■ Task to complete:
Which lines of the entries below run from the one holding "namespace Sys2Proof.Tests" to the one holding "with bytes on", inclusive? Set down exactly those lines and no others.

[Entries taken from a collection]
= = = = =

/-- R76, R170: a command record is refused exactly when a payload's length disagrees with its count, whatever
its op. For the three commands every other record completes. An ILLEGAL record that fits is answered
with `ERR_ILLEGAL_COMMAND` and its data, and one that does not is refused. So a step at `EXEC` with no
reset due is refused exactly when the payloads do not fit the descriptor. (The refusal's place and name
are log entry 12's, and when a reset is due is log entry 6's.) -/
def Obligations.OnlyMismatchedRecordsAreRefused : Prop :=
  (∀ (i : Instr) (s : State),
    (i.wellFormed = true → ∃ t, exec i s = .next t) ∧
    (i.wellFormed = false → exec i s = .refused .payloadMismatch)) ∧
  (∀ (d : Descriptor) (key data : List Byte) (s : State),
    (key.length = d.klen.toNat ∧ data.length = d.dlen.toNat →
      execIllegal d key data s = .next { s with frame := .resp (0x03 :: data) }) ∧
    (key.length ≠ d.klen.toNat ∨ data.length ≠ d.dlen.toNat →
      execIllegal d key data s = .refused .payloadMismatch)) ∧
  (∀ (d : Descriptor) (key data : List Byte) (s : State), s.frame = .exec d key data →
    s.resets.head? ≠ some 0 →
    (IllegalDescriptor d → step s = execIllegal d key data (tick s)) ∧
    (key.length = d.klen.toNat ∧ data.length = d.dlen.toNat → ∃ t, step s = .next t) ∧
    (key.length ≠ d.klen.toNat ∨ data.length ≠ d.dlen.toNat →
      step s = .refused .payloadMismatch))

/-! ## The command interface -/

/-- The step runs the decoded instruction: in `EXEC` with a legal command and no reset due, a step is the
command's meaning in the state with the reset count taken down; with no reset to come at all, it is
the meaning in the state itself. What `withFetchWord` places is such a state. (The reset count and
`withFetchWord` are the model's: log entries 5 and 6.) -/
def Obligations.StepRunsTheDecodedCommand : Prop :=
  (∀ (s : State) (d : Descriptor) (key data : List Byte) (i : Instr),
    s.frame = .exec d key data → decodeCommand d key data = .ok i → s.resets.head? ≠ some 0 →
    step s = exec i (tick s) ∧ (s.resets = [] → step s = exec i s)) ∧
  (∀ (s : State) (nbits w : Nat) (i : Instr), decodeTableWord nbits w = some i →
    step (s.withFetchWord nbits w) = exec i (s.withFetchWord nbits w))

/-- R68: the transitions of the framing state machine outside `EXEC`, with no reset due. Each is made in the
state in which the steps before the next reset are counted down by one, and that is the state itself
when no reset is to come. (How the host's side and the resets stand in the state is the model's: log
entries 4 and 6.) -/
def Obligations.FramingTransitions : Prop :=
  (∀ s : State, (s.resets = [] → tick s = s) ∧
    (∀ n later, s.resets = (n + 1) :: later → tick s = { s with resets := n :: later })) ∧
  (∀ (s : State) (b : Byte) (rest : List Byte), s.resets.head? ≠ some 0 →
    (∀ got, s.frame = .desc got → s.cmdIn = b :: rest → got.length < 7 →
      step s = .next { tick s with cmdIn := rest, frame := .desc (got ++ [b]) }) ∧
    (∀ got, s.frame = .desc got → s.cmdIn = b :: rest → got.length = 7 →
      step s = .next
        { tick s with cmdIn := rest, frame := .key (Descriptor.ofBytes (got ++ [b])) [] }) ∧
    (∀ d got, s.frame = .key d got → s.cmdIn = b :: rest → got.length < d.klen.toNat →
      step s = .next { tick s with cmdIn := rest, frame := .key d (got ++ [b]) }) ∧
    (∀ d got, s.frame = .key d got → got.length = d.klen.toNat →
      step s = .next { tick s with frame := .data d got [] }) ∧
    (∀ d key got, s.frame = .data d key got → s.cmdIn = b :: rest →
      got.length < d.dlen.toNat →
      step s = .next { tick s with cmdIn := rest, frame := .data d key (got ++ [b]) }) ∧
    (∀ d key got, s.frame = .data d key got → got.length = d.dlen.toNat →
      step s = .next { tick s with frame := .exec d key got }) ∧
    (∀ n, s.frame = .resp (b :: rest) → s.takes = n + 1 →
      step s = .next
        { tick s with takes := n, respOut := s.respOut ++ [b], frame := .resp rest }) ∧
    (s.frame = .resp [] → step s = .next { tick s with frame := .desc [] }))

/-- R60, R68: from `DESC(0)`, a whole command on the stream is received byte by byte, whatever its
descriptor, and is then in `EXEC` with its descriptor and payloads, nothing else changed and the next
command's bytes untouched. (The host's side as data is the model's: log entry 4.) -/
def Obligations.WholeCommandIsReceived : Prop :=
  ∀ (s : State) (d : Descriptor) (key data rest : List Byte), s.frame = .desc [] →
    s.resets = [] → key.length = d.klen.toNat → data.length = d.dlen.toNat →
    s.cmdIn = d.toBytes ++ key ++ data ++ rest →
    runSteps (8 + key.length + data.length + 2) s =
      .next { s with cmdIn := rest, frame := .exec d key data }

/-- R44, R68: a response is taken in order by a host that takes it in full, and the engine is then at
`DESC(0)`. (The host's side as data is the model's: log entry 4.) -/
def Obligations.ResponseIsDrained : Prop :=
  ∀ (s : State) (response : List Byte), s.frame = .resp response → s.resets = [] →
    response.length ≤ s.takes →
    runSteps (response.length + 1) s =
      .next { s with
        frame := .desc []
        takes := s.takes - response.length
        respOut := s.respOut ++ response }
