-- ==== Sys2Proof/Tests/Slice0.lean ====
section
/-! SUPPORT. The model's own tests: ill-formed terms that WellFormed refuses, descriptors written out bit by bit
from `30_encoding.md` R61 to R65, vectors of `95_test_vectors.md`, and a witness for every statement of
Obligations.lean that has hypotheses. -/

namespace Sys2Proof.Tests

open Sys2Proof Sys2Proof.Machine

/-! ### Small states and operands -/

/-- The key `01 02 03 04 05`. -/
def key5 : List Byte := [1, 2, 3, 4, 5]

/-- The key `"Secret"`. -/
def keySecret : List Byte := [0x53, 0x65, 0x63, 0x72, 0x65, 0x74]

/-- `"Attack at dawn"`. -/
def attackAtDawn : List Byte :=
  [0x41, 0x74, 0x74, 0x61, 0x63, 0x6b, 0x20, 0x61, 0x74, 0x20, 0x64, 0x61, 0x77, 0x6e]

/-- A session on the identity table, which is a permutation. -/
def live : State := { State.reset with session := startCursors identityTable, valid := true }

/-- The session a fresh `INIT key=01 02 03 04 05` leaves. -/
def liveKey5 : State :=
  { State.reset with session := scheduledSession zeroTable 5 key5, valid := true }

/-- A state at `EXEC` with a command received. -/
def atExec (s : State) (d : Descriptor) (key data : List Byte) : State :=
  { s with frame := .exec d key data }

/-- A state at `DESC(0)` with bytes on the command stream and a host that takes `takes` bytes. -/
def atDesc (s : State) (bytes : List Byte) (takes : Nat) : State :=
  { s with frame := .desc [], cmdIn := bytes, takes := takes }

/-- What an instruction answers with, as a response. -/
def response : Host.Outcome State Fault Refusal → Option (List Byte)
  | .next t => pendingResponse t
  | _ => none

/-- The refusal of an outcome. -/
def refusal : Host.Outcome State Fault Refusal → Option Refusal
  | .refused r => some r
  | _ => none

/-! ### Ill-formed records (R76), each refused by the check and by the meaning -/

theorem test_wellFormed_init : (Instr.init 5 key5).wellFormed = true := by decide
theorem test_wellFormed_apply : (Instr.apply 2 [7, 8]).wellFormed = true := by decide
theorem test_wellFormed_applyStatic : (Instr.applyStatic 5 1 key5 [9]).wellFormed = true := by decide
theorem test_illFormed_init_key : (Instr.init 4 key5).wellFormed = false := by decide
theorem test_illFormed_apply_data : (Instr.apply 3 [7, 8]).wellFormed = false := by decide
theorem test_illFormed_applyStatic_key : (Instr.applyStatic 6 1 key5 [9]).wellFormed = false := by decide
theorem test_illFormed_applyStatic_data : (Instr.applyStatic 5 0 key5 [9]).wellFormed = false := by decide
theorem test_illFormed_is_refused :
    refusal (exec (.applyStatic 5 0 key5 [9]) State.reset) = some .payloadMismatch := by decide +kernel

/-! ### Descriptors written out bit by bit: DLEN, RSV1, KLEN, RSV0, OP (R61) -/

/-- INIT, KLEN 5 (R64 row 1). -/
theorem test_decode_init : decodeCommand
    (0b00000000000000000000000000000000#32 ++ 0b000000000000000#15 ++ 0b000000101#9 ++
      0b0000#4 ++ 0b0001#4) key5 [] = .ok (.init 5 key5) := by decide

/-- APPLY, DLEN 2 (R64 row 2). -/
theorem test_decode_apply : decodeCommand
    (0b00000000000000000000000000000010#32 ++ 0b000000000000000#15 ++ 0b000000000#9 ++
      0b0000#4 ++ 0b0010#4) [] [7, 8] = .ok (.apply 2 [7, 8]) := by decide

/-- APPLY_STATIC, KLEN 5, DLEN 1 (R64 row 3). -/
theorem test_decode_applyStatic : decodeCommand
    (0b00000000000000000000000000000001#32 ++ 0b000000000000000#15 ++ 0b000000101#9 ++
      0b0000#4 ++ 0b0011#4) key5 [9] = .ok (.applyStatic 5 1 key5 [9]) := by decide

/-- The same three on the stream, byte 0 first (R47), with bytes of the next command after them. -/
theorem test_decode_stream_init :
    decode [0b00000001, 0b00000101, 0, 0, 0, 0, 0, 0, 1, 2, 3, 4, 5, 0xEE] =
      .ok (.init 5 key5, [0xEE]) := by decide
theorem test_decode_stream_apply :
    decode [0b00000010, 0, 0, 0, 0b00000010, 0, 0, 0, 7, 8, 0xEE] =
      .ok (.apply 2 [7, 8], [0xEE]) := by decide
theorem test_decode_stream_applyStatic :
    decode [0b00000011, 0b00000101, 0, 0, 0b00000001, 0, 0, 0, 1, 2, 3, 4, 5, 9, 0xEE] =
      .ok (.applyStatic 5 1 key5 [9], [0xEE]) := by decide

/-- KLEN's bit 8 is descriptor bit 16 (2.1, `0x0000000000010101`). -/
theorem test_decode_klen_257 : (0x0000000000010101 : Descriptor).klen = 257 := by decide
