-- ==== Sys2Proof/Machine/Step.lean ====
section
/-! DEFINITION. One step of the machine, and how an opcode-table word is placed where the next step takes it. -/

namespace Sys2Proof.Machine

/-- One step: the command at the port is run, or the machine moves without one. -/
def step (s : State) : Host.Outcome State Fault Refusal :=
  match s.turn with
  | .command i t => exec i t
  | .internal t => .next t

/-- `s` with the frame of an opcode-table word at the port, so that the next step runs it. -/
def State.withFetchWord (s : State) (nbits w : Nat) : State :=
  s.atPort (tableFrame nbits w)

end Sys2Proof.Machine
end

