-- ==== Sys2Proof/Certificates/Slice0/Obligations.lean ====
section
/-! DEFINITION. The statements for the provers. Each docstring says which rule of spec/ it formalises. -/

open Sys2Proof Sys2Proof.Machine

/-! ### Encoding -/

/-- 30_encoding.md R71-R74, R80: a frame decodes to the command it encodes, with every operand at every value its field
admits, whatever bytes follow it. -/
def Obligations.DecodeOfEncodeIsIdentity : Prop :=
  ∀ (i : Instr) (rest : List Byte), i.wellFormed = true →
    decode (encode i ++ rest) = .cmd i (encode i).length

/-- R71-R74, R80: a command that the decoder reads is one a frame can carry, and the bytes it was read from are its frame. -/
def Obligations.EncodeOfDecodeIsTheFrame : Prop :=
  ∀ (bs : List Byte) (i : Instr) (n : Nat), decode bs = .cmd i n →
    i.wellFormed = true ∧ n ≤ bs.length ∧ encode i = bs.take n

/-- R72, R81: a list with boolean elements assembles to the frame of the list of the integers 0 and 1, and decodes to that. -/
def Obligations.AssembledListsDecodeToIntegerElements : Prop :=
  ∀ (i : Instr) (rest : List Byte), i.assemblable = true →
    encode i = encode i.asFrame ∧ i.asFrame.wellFormed = true ∧
      decode (encode i ++ rest) = .cmd i.asFrame (encode i).length

/-- R77 and 60_exceptions.md R204: for an unassigned opcode, and for no other, the decoder consumes one byte and the block
replies UNKNOWN_COMMAND, NONE in every phase but Busy, with no other effect. -/
def Obligations.UnassignedOpcodesAreRejected : Prop :=
  (∀ (op : Byte) (rest : List Byte),
    (op.toNat = 0x00 ∨ (0x06 ≤ op.toNat ∧ op.toNat ≤ 0x0F) ∨ 0x15 ≤ op.toNat ↔
      decode (op :: rest) = .reject .unknownCommand 1)) ∧
  (∀ (bs : List Byte) (n : Nat), decode bs = .reject .unknownCommand n → n = 1) ∧
  (∀ (s : State) (op : Byte) (rest : List Byte), s.phase ≠ .busy → noMoveDue s.host = true → s.port = op :: rest →
    (op.toNat = 0x00 ∨ (0x06 ≤ op.toNat ∧ op.toNat ≤ 0x0F) ∨ 0x15 ≤ op.toNat) →
    step s = .next { s with
      port := rest
      host := passTurn s.host
      trace := s.trace ++ [.reply { status := .unknownCommand, reason := .none, data := none }]
      lastStatus := 0x02
      lastReason := 0x00 })

/-- R80 and R206 item 1: SHIFT_BOOL with a byte other than 0x00 and 0x01 consumes two bytes and replies INVALID_ARGUMENT,
BOOL_NOT_BOOLEAN, while Unconstructed too. -/
def Obligations.NonBooleanByteIsRejected : Prop :=
  ∀ (s : State) (b : Byte) (rest : List Byte), s.phase ≠ .busy → noMoveDue s.host = true →
    s.port = 0x12 :: b :: rest → b ≠ 0x00 → b ≠ 0x01 →
    step s = .next { s with
      port := rest
      host := passTurn s.host
      trace := s.trace ++ [.reply { status := .invalidArgument, reason := .boolNotBoolean, data := none }]
      lastStatus := 0x01
      lastReason := 0x08 }

/-- R75: no proper prefix of a frame is decoded; a port that ends inside a frame leaves the block as it is, and a run with
such bytes pending is not finished (R245). That the wait is a step with no effect is the model's choice
(notes/assumptions/14.md). -/
def Obligations.PartialFramesWait : Prop :=
  (∀ (i : Instr) (k : Nat), i.wellFormed = true → k < (encode i).length →
    decode ((encode i).take k) = .incomplete) ∧
  (∀ s : State, s.phase ≠ .busy → noMoveDue s.host = true → decode s.port = .incomplete →
    step s = .next { s with host := passTurn s.host }) ∧
  (∀ s : State, s.port ≠ [] → s.finished = false)

/-- R74, R80: what the decoder makes of a complete frame does not depend on the bytes after it, and it never takes more bytes
than there are, nor none. -/
def Obligations.DecodingIgnoresLaterBytes : Prop :=
  ∀ bs more : List Byte, decode bs ≠ .incomplete →
    decode (bs ++ more) = decode bs ∧
      (∀ i n, decode bs = .cmd i n → 0 < n ∧ n ≤ bs.length) ∧
      (∀ r n, decode bs = .reject r n → 0 < n ∧ n ≤ bs.length)

/-- R83: the worked encodings, each encoded and decoded, with the two rejections it names. -/
def Obligations.WorkedEncodings : Prop :=
  encode (.init 17 27 22 1) =
      [0x01, 0x11, 0, 0, 0, 0x1B, 0, 0, 0, 0x16, 0, 0, 0, 0x01, 0, 0, 0] ∧
    decode [0x01, 0x11, 0, 0, 0, 0x1B, 0, 0, 0, 0x16, 0, 0, 0, 0x01, 0, 0, 0] = .cmd (.init 17 27 22 1) 17 ∧
    encode (.shiftInt 12) = [0x11, 0x0C, 0, 0, 0, 0, 0, 0, 0] ∧
    decode [0x11, 0x0C, 0, 0, 0, 0, 0, 0, 0] = .cmd (.shiftInt 12) 9 ∧
    encode (.shiftInt (-1)) = [0x11, 0xFF, 0xFF, 0xFF, 0xFF, 0xFF, 0xFF, 0xFF, 0xFF] ∧
    decode [0x11, 0xFF, 0xFF, 0xFF, 0xFF, 0xFF, 0xFF, 0xFF, 0xFF] = .cmd (.shiftInt (-1)) 9 ∧
    encInt (-1) = .error .negativeInteger ∧
    encode (.shiftBits [.int 1, .int 0, .bool true]) = [0x10, 0x03, 0, 0, 0, 0x01, 0x00, 0x01] ∧
    decode [0x10, 0x03, 0, 0, 0, 0x01, 0x00, 0x01] = .cmd (.shiftBits [.int 1, .int 0, .int 1]) 8 ∧
    encode (.setDepth 0) = [0x05, 0, 0, 0, 0] ∧
    decode [0x05, 0, 0, 0, 0] = .cmd (.setDepth 0) 5 ∧
    (∀ c, checkDepth c 0 = .error .depthNotPositive) ∧
    encode (.shiftBool true) = [0x12, 0x01] ∧ decode [0x12, 0x01] = .cmd (.shiftBool true) 2 ∧
    encode .readState = [0x13] ∧ decode [0x13] = .cmd .readState 1 ∧
    encode .clear = [0x14] ∧ decode [0x14] = .cmd .clear 1

/-- 60_exceptions.md R200, R202: the codes; and R79: a reply frame is the status code, the reason code and, where the reply
carries data, the number of bits in four bytes, least significant first, and one byte for each bit. -/
def Obligations.ReplyFrameLayout : Prop :=
  (Status.ok.code = 0x00 ∧ Status.invalidArgument.code = 0x01 ∧ Status.unknownCommand.code = 0x02 ∧
    Status.notInitialized.code = 0x03) ∧
  (Reason.none.code = 0x00 ∧ Reason.dataPinInvalid.code = 0x01 ∧ Reason.shiftPinInvalid.code = 0x02 ∧
    Reason.latchPinInvalid.code = 0x03 ∧ Reason.depthNotPositive.code = 0x04 ∧ Reason.depthExceedsCapacity.code = 0x05 ∧
    Reason.elementNotBit.code = 0x06 ∧ Reason.negativeInteger.code = 0x07 ∧ Reason.boolNotBoolean.code = 0x08) ∧
  ∀ r : Reply,
    (r.data = none → r.frame = [r.status.code, r.reason.code]) ∧
    (∀ bits, r.data = some bits → bits.length < 2 ^ 32 →
      ∃ len : List Byte, len.length = 4 ∧ rawLE len = bits.length ∧
        r.frame = [r.status.code, r.reason.code] ++ len ++ bits.map fun b => if b then 0x01 else 0x00)

/-! ### Steps -/

/-- 10_state.md R30, 00_scope.md R8: in a phase other than Busy, with no host move due, a step is `exec` of the command that
the bytes at the port decode to, in the state whose frame is consumed. -/
def Obligations.StepRunsTheCommandAtThePort : Prop :=
  ∀ (s : State) (i : Instr) (n : Nat), s.phase ≠ .busy → noMoveDue s.host = true → decode s.port = .cmd i n →
    step s = exec i { s with port := s.port.drop n, host := passTurn s.host }

/-- R30, R32: a step while Busy performs exactly the next action, or, when none is left, gives the reply and goes Idle. The
port is not looked at. That the reply given is then no longer pending is the model's reading (notes/assumptions/28.md). -/
def Obligations.BusyStepPerformsOneAction : Prop :=
  ∀ s : State, s.phase = .busy → noMoveDue s.host = true →
    (∀ p rest, s.seq = .pinConfigOut p :: rest →
      step s = .next { s with
        seq := rest, host := passTurn s.host, trace := s.trace ++ [.cfgOut p], env := s.env.configure p }) ∧
    (∀ p lvl rest, s.seq = .pinWrite p lvl :: rest →
      step s = .next { s with
        seq := rest, host := passTurn s.host, trace := s.trace ++ [.write p lvl], env := s.env.write p lvl }) ∧
    (∀ b rest, s.seq = .advance b :: rest →
      step s = .next { s with
        seq := rest, host := passTurn s.host, shadow := s.shadow.tail ++ [b] }) ∧
    (∀ r, s.seq = [] → s.pendingReply = some r →
      step s = .next { s.afterReply r with host := passTurn s.host })

/-- R30: the wait for `ready` always ends. With no host move to come the block is Busy for exactly as many steps as actions are
left, and the step after them gives the reply. With host moves to come, none of them the reset input, it ends too, at most one
step later for each move. In the state after the reply no reply is pending, which is the model's reading
(notes/assumptions/28.md); that a host move takes a step of its own is the model's choice (notes/assumptions/13.md). -/
def Obligations.BusyWaitEnds : Prop :=
  ∀ (s : State) (r : Reply), s.phase = .busy → s.pendingReply = some r →
    (s.host = [] →
      (∀ k, k ≤ s.seq.length → ∃ t, steps k s = .next t ∧ t.phase = .busy ∧ t.seq = s.seq.drop k ∧
        t.port = s.port ∧ t.cfg = s.cfg ∧ t.pendingReply = some r) ∧
      steps (s.seq.length + 1) s = .next ((s.performAll s.seq).afterReply r)) ∧
    ((∀ m ∈ s.host, m.act ≠ .assertReset) →
      ∃ k t, k ≤ s.seq.length + s.host.length + 1 ∧ steps k s = .next t ∧ t.phase = .idle ∧
        t.trace = s.trace ++ eventsOf s.seq ++ [.reply r] ∧ t.shadow = advanceAll s.shadow (bitsOf s.seq) ∧
        t.cfg = s.cfg)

= = = = =

■ Written solution:
namespace Sys2Proof.Tests

open Sys2Proof Sys2Proof.Machine

/-! ### Small states and operands -/

/-- The key `01 02 03 04 05`. -/
def key5 : List Byte := [1, 2, 3, 4, 5]

/-- The key `"Secret"`. -/
def keySecret : List Byte := [0x53, 0x65, 0x63, 0x72, 0x65, 0x74]

/-- `"Attack at dawn"`. -/
def attackAtDawn : List Byte :=
  [0x41, 0x74, 0x74, 0x61, 0x63, 0x6b, 0x20, 0x61, 0x74, 0x20, 0x64, 0x61, 0x77, 0x6e]

/-- A session on the identity table, which is a permutation. -/
def live : State := { State.reset with session := startCursors identityTable, valid := true }

/-- The session a fresh `INIT key=01 02 03 04 05` leaves. -/
def liveKey5 : State :=
  { State.reset with session := scheduledSession zeroTable 5 key5, valid := true }

/-- A state at `EXEC` with a command received. -/
def atExec (s : State) (d : Descriptor) (key data : List Byte) : State :=
  { s with frame := .exec d key data }

/-- A state at `DESC(0)` with bytes on the command stream and a host that takes `takes` bytes. -/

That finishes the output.